THE INFLUENCE OF SOLIDIFICATION DIRECTION ON THE CET IN ZN-BASE ALLOYS

ALICIA ESTHER ARES; MARÍA VALENTINA OKSENIUK; ELIANA MABEL AGALIOTIS; CARLOS ENRIQUE SCHVEZOV; SERGIO FABIAN GUEIJMAN

Madrid

Congreso; XXII IUCr Congress; 2011

IUCr

Zinc gravity casting alloys can be used for general industrial applications where strength, hardness, wear resistance or good pressure tightness is required. Zinc alloys are often used to replace cast iron because of their similar properties and higher machinability ratings. The composition of hypoeutectic alloys is close to 4%wtAl and their aluminum content is greater than that of eutectic alloys (5%wtAl). All zinc casting alloys have dendritic/eutectic microstructures. However, hypoeutectic alloys solidify with zinc-rich dendrites, whereas hypereutectic alloys solidify with aluminum-rich dendrites. In a solidification process, the microstructure depends on the alloy characteristics and is mainly a function of the temperature evolution ahead the solid/liquid interphase [1-3]. Among the several phenomena occurring during solidification, like solute segregation or morphology stability, one of the most important ones is dendritic growth. The most important dendrite parameters are the primary, secondary and tertiary arm spacings due to their influence on mechanical properties. An efficient method to examine the evolution of the dendrite arms is related to the application of steady-state directional solidification with an imposed growth rate, V, and a thermal gradient, G, at the solid/ liquid interphase.
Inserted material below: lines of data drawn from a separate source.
/-- Batt b is armed or being written. -/
def battActive (s : State) (b : Nat) : Bool := s.battState b == 1 || s.battState b == 2

/-- The lane and the TYPE of batt b. -/
def battLane (s : State) (b : Nat) : Nat := s.r F.CAP_BATT_INFO_LANE b
def battType (s : State) (b : Nat) : Nat := s.r F.CAP_BATT_INFO_TYPE b

/-- Batt b is opportunistic. -/
def battOpp (s : State) (b : Nat) : Bool := s.on F.CAP_BATT_STAT_CLASS b

/-- All batts. -/
def allBatts : List Nat := List.range 256

/-- The tap of a TYPE of lane n offers units (R113, R176, R177). -/
def tapOffers (s : State) (n ty : Nat) : Bool :=
  !s.fusedOdd n && (if ty ≤ 2 then s.on F.LANE_ADC_STAT_RUNNING n else s.on F.LANE_EQ_STAT_ACQ_STEP n)

/-! ### The image, R300, R314 -/

/-- How far unit b lies after unit a, counted cyclically: UNIT has 48 bits, the step count of a history record 32 (R114,
R179, R300); and unit b is a later one. -/
def unitMod (ty : Nat) : Nat := if ty = 5 then 2 ^ 32 else 2 ^ 48
def unitDiff (ty a b : Nat) : Nat := (b + unitMod ty - a % unitMod ty) % unitMod ty
def unitNewer (ty a b : Nat) : Bool := unitDiff ty a b != 0 && unitDiff ty a b < unitMod ty / 2

/-- The units from the first position of batt b to T, and from T to the last (R306). -/
def preSpan (s : State) (b : Nat) : Nat := (s.batt b).pre * 2 ^ s.r F.CAP_BATT_STAT_LOG2_D b
def postSpan (s : State) (b : Nat) : Nat := ((s.batt b).post - 1) * 2 ^ s.r F.CAP_BATT_STAT_LOG2_D b

/-- The 32-byte header of a record. -/
def recHeader (ty flags mode lane len unit time lost : Nat) : List Nat :=
  [ty, flags, mode, lane] ++ leBytes 4 len ++ leBytes 8 unit ++ leBytes 8 time ++ leBytes 4 lost ++ leBytes 4 0

/-- Runs of lost positions as one gap record each, and the records between them (R300). FLAGS and MODE of a gap record
are those of its first lost unit (DESIGN CHOICE, log 108). -/
def recBytes (ty lane : Nat) : List Rec → Option (Rec × Nat) → List Nat
  | [], none => []
  | [], some (g, k) => recHeader 0xFE g.flags g.mode lane 0 g.unit g.time k
  | r :: rs, none =>
    if r.lost then recBytes ty lane rs (some (r, 1))
    else recHeader ty r.flags r.mode lane (recPayload ty) r.unit r.time 0 ++ r.data ++ recBytes ty lane rs none
  | r :: rs, some (g, k) =>
    if r.lost then recBytes ty lane rs (some (g, k + 1))
    else recHeader 0xFE g.flags g.mode lane 0 g.unit g.time k ++
      (recHeader ty r.flags r.mode lane (recPayload ty) r.unit r.time 0 ++ r.data ++ recBytes ty lane rs none)

/-- Data records of a list of positions, and its runs of lost ones. -/
def recCount (rs : List Rec) : Nat := rs.countP fun r => !r.lost
def gapCount : List Rec → Bool → Nat
  | [], _ => 0
  | r :: rs, inGap => (if r.lost && !inGap then 1 else 0) + gapCount rs r.lost

/-- Bytes that positions take in the store. -/
def recsBytes (ty : Nat) (rs : List Rec) : Nat := recCount rs * recSize ty + gapCount rs false * 32

/-- IMAGE_SIZE of batt b (R314). -/
def imageSize (s : State) (b : Nat) : Nat := 256 + recsBytes (s.battType b) (s.batt b).recs + 32

/-- The batt header (R314). -/
def battHeader (s : State) (b : Nat) : List Nat :=
  let h := s.batt b
  let before := match h.unit with
    | some t => h.recs.countP fun r => r.unit != t && unitDiff (s.battType b) r.unit t ≤ s.preSpan b
    | none => h.recs.length
  leBytes 4 0x54544142 ++ leBytes 2 1 ++ [b, s.r F.CAP_BATT_STAT_CLASS b] ++ leBytes 2 (s.battLane b) ++
    [s.battType b, s.r F.CAP_BATT_INFO_MODE b, s.r F.CAP_BATT_STAT_LOG2_D b, h.trig, s.r F.CAP_BATT_STAT_END_CAUSE b,
      s.r F.CAP_BATT_STAT_TRIGGERED b] ++
    leBytes 4 (recSize (s.battType b)) ++ leBytes 4 h.pre ++ leBytes 4 h.post ++ leBytes 4 before ++
    leBytes 4 (recCount h.recs) ++ leBytes 4 (gapCount h.recs false) ++ leBytes 4 (s.r F.CAP_BATT_INFO_LOST b) ++
    leBytes 2 (s.r F.CAP_BATT_INFO_ARM_RING b) ++ leBytes 2 0 ++ leBytes 8 h.armTime ++
    leBytes 8 (s.r F.CAP_BATT_INFO_TRIG_TIME b) ++ leBytes 8 (s.r F.CAP_BATT_INFO_TRIG_UNIT b) ++
    leBytes 8 h.endTime ++ leBytes 8 (s.imageSize b) ++ leBytes 8 h.arg ++ List.replicate 160 0

/-- The image of batt b (R314). R300 gives no FLAGS, MODE and UNIT of an end record (log 12). -/
def battImage (s : State) (b : Nat) : List Nat :=
  let h := s.batt b
  let lane := s.battLane b
  s.battHeader b ++ recBytes (s.battType b) lane h.recs none ++
    recHeader 0xFF (Config.unstated 41 b % 64) (Config.unstated 42 b % 4) lane 0 (Config.unstated 43 b % 2 ^ 48) h.endTime 0

/-! ### Ends and frees, R301, R312, R313 -/

/-- Reads of batt b in flight: copies, and Plank jobs whose SRC is the batt. -/
def plankReads (b : Nat) (p : PlankJob) : Bool :=
  byteAt p.job.desc 0 == 0x38 && p.job.p 0 1 == 1 && p.job.p 6 1 == b
def battReads (s : State) (b : Nat) : Bool :=
  s.cap.reads.any (fun r => r.batt == b) || s.plank.waiting.any (plankReads b) ||
    s.plank.engines.any fun e => e.2.any (plankReads b)

/-- Batt b becomes FREE: its pages return and its registers read 0. -/
def battFree (s : State) (b : Nat) : State :=
  let s := s.w F.CAP_STAT_FREE_PAGES 0 (s.r F.CAP_STAT_FREE_PAGES + s.r F.CAP_BATT_STAT_PAGES b)
  let s := s.each (fieldsOf F.CAP_BATT_STAT_STATE.base ++ fieldsOf F.CAP_BATT_INFO_TYPE.base) fun s f => s.w f b 0
  (s.setBatt b {}).resolve (.battFree b)

/-- A FREEING batt becomes FREE once no read of it is in flight (R313). -/
def battSettle (s : State) (b : Nat) : State :=
  if s.battState b == 4 && !s.battReads b then s.battFree b else s

/-- Batt b is freed: at once, or after its reads. -/
def battRelease (s : State) (b : Nat) : State :=
  ((s.w F.CAP_BATT_STAT_STATE b 4).w F.CAP_BATT_STAT_END_CAUSE b 0).battSettle b

/-- The rate batt b holds returns. -/
def rateBack (s : State) (b : Nat) : State :=
  let f := if s.battOpp b then F.CAP_OPP_RATE_RATE else F.CAP_RES_RATE_RATE
  s.w f 0 (s.r f - (s.batt b).rate)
In this work, Zn-Al (wt%) alloys were solidified under unidirectional solidification in a device cooled with water, in a vertical upward direction (0º), inclined at 30° and 45° to the vertical and in a horizontal upward direction (90º to the vertical). We determined the position of the transition from columnar to equiaxed structure (CET) through macro and micro-analysis, and significant thermal parameters by recording temperature-time data. The results show that the direction of dendrite growth is about that of the heat extraction and that the angle of inclination of the columnar grains with the longitudinal axis of the alloy sample coincides approximately with the angle of inclination of the furnace. The relevance of the problem under study is justified on the basis that the solidification variables, including natural convection, affect the structures of the solid and the formation of defects. The solidification variables are also important for modeling prediction of the structure and property of a given cast piece [3-11]. The results also allow a better understanding of the conditions and mechanisms operating in a solidification with different directions.